Streaming mode decision guide
| Mode | Best for | Pros | Cons |
|---|---|---|---|
sse (default) | browser/UI progressive rendering | native event model, simple client consumption | long-lived HTTP connections |
chunked | custom backend consumers | lightweight transport control | client parsing conventions required |
buffered | request/response APIs needing final-only payload | simplest client behavior | no progressive updates |
On the server side you can reuse the helper that turns envelopes into Vercel AI SDK events:
import { invokeAgent, toAiSdkStreamEvents } from '@purista/ai'
export async function handler(req, res) {
const envelopes = await invokeAgent({ ... })
res.setHeader('Content-Type', 'text/event-stream')
for await (const event of toAiSdkStreamEvents(envelopes)) {
res.write(`event: ${event.event}\n`)
res.write(`data: ${JSON.stringify(event.data)}\n\n`)
}
res.end()
}invokeAgent is streaming-first: it opens an EventBridge stream and collects envelopes from that live session. .final() style behavior is collector sugar, not a separate buffering transport.
UI teams using ai-sdk-ui can consume these events directly—no custom adapters required. The helper maps PURISTA frames to AI SDK events (response.created, response.output_text.delta, response.completed, etc.) and forwards telemetry (tokens, duration) as response.metrics.
Background streaming
Queues, WebSockets, or custom transports can opt into the same experience by passing a stream responder when invoking the agent:
await supportAgent.invoke(
{
payload: { prompt: 'Summarise ticket 42' },
stream: {
onFrame: frame => socket.send(JSON.stringify(frame)),
onComplete: () => socket.close(),
onError: err => socket.close(1011, String(err)),
},
},
)Interoperability bridge snippets
@purista/ai includes reference interoperability helpers:
import { toAgent2AgentReferenceMessage, toMcpReferenceToolResult } from '@purista/ai'
const a2aMessages = envelopes.map(env => toAgent2AgentReferenceMessage(env))
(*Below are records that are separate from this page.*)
-- ==== Sys2Proof/Machine/Flags.lean ====
section
/-! DEFINITION. STATUS: its layout, its W1C bits, the error codes, and the checks a command makes before its body
(10_state.md R36, R37, R54; 60_exceptions.md R330, R332). The engine has no condition codes (R54). -/

namespace Sys2Proof.Machine

/-- ERRCODE of an error (R330). -/
def ErrKind.code : ErrKind → BitVec 4
  | .invalidPadding => 1#4
  | .malformedInput => 2#4
  | .illegalCmd => 3#4
  | .noSbox => 4#4
  | .noKey => 5#4
  | .badRounds => 6#4
  | .lenOverflow => 7#4
  | .notPermutation => 8#4

/-- BUSY: 1 exactly when PEND != none (R33, R36). -/
def State.busy (s : State) : Bool := s.pend.isSome

/-- One STATUS bit at position `i`. -/
def flagBit (b : Bool) (i : Nat) : Word := (BitVec.ofBool b).setWidth 32 <<< i

/-- STATUS as the host reads it (R36). -/
def statusWord (s : State) : Word :=
  flagBit s.busy 0 ||| flagBit s.done 1 ||| flagBit s.err 2 ||| flagBit s.keyValid 4 ||| flagBit s.sboxValid 5 |||
    (s.errCode.setWidth 32 <<< 8) ||| flagBit s.cmdOvr 16 ||| flagBit s.wrIgn 17

/-- A host write to STATUS: a written 1 clears CMD_OVR or WR_IGN, every other bit is ignored (R37). -/
def writeStatus (v : Word) (s : State) : State :=
  { s with cmdOvr := s.cmdOvr && !v.getLsbD 16, wrIgn := s.wrIgn && !v.getLsbD 17 }

/-- One check of a command: the condition it needs, and the error it raises where that fails. -/
abbrev Check := Bool × ErrKind

/-- NO_SBOX if SBOX_VALID = 0 (R52, R330). -/
def needSbox (s : State) : Check := (s.sboxValid, .noSbox)

/-- NO_KEY if KEY_VALID = 0 (R50, R330). -/
def needKey (s : State) : Check := (s.keyValid, .noKey)

/-- BAD_ROUNDS unless 1 <= ROUNDS <= MAX_ROUNDS (R39, R330). -/
def needRounds (s : State) : Check :=
  (decide (1 ≤ s.rounds.toNat) && decide (s.rounds.toNat ≤ Config.maxRounds), .badRounds)

/-- LEN_OVERFLOW if MSG_LEN > MSG_MAX_BYTES (R330). -/
def needFits (s : State) : Check := (decide (s.msgLen.toNat ≤ s.cfg.msgMaxBytes), .lenOverflow)

/-- MALFORMED_INPUT if MSG_LEN mod 4 != 0 (R330). -/
def needAligned (s : State) : Check := (decide (s.msgLen.toNat % 4 = 0), .malformedInput)

/-- Early INVALID_PADDING if MSG_LEN = 0 (R297, R332). -/
def needNonempty (s : State) : Check := (decide (s.msgLen.toNat ≠ 0), .invalidPadding)

/-- The first check of a list that fails: the one error a command reports (R332). -/
def firstFailing : List Check → Option ErrKind
  | [] => none
  | (passes, e) :: rest => if passes then firstFailing rest else some e

end Sys2Proof.Machine
end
const mcpToolResult = toMcpReferenceToolResult(envelopes)Use them as adapter building blocks when exposing Purista agents through other ecosystems.
You never need to populate protocol IDs manually—the runtime copies all required headers (inReplyTo, conversationId, sender) so the stream is valid whether it stays inside PURISTA or is forwarded to third parties.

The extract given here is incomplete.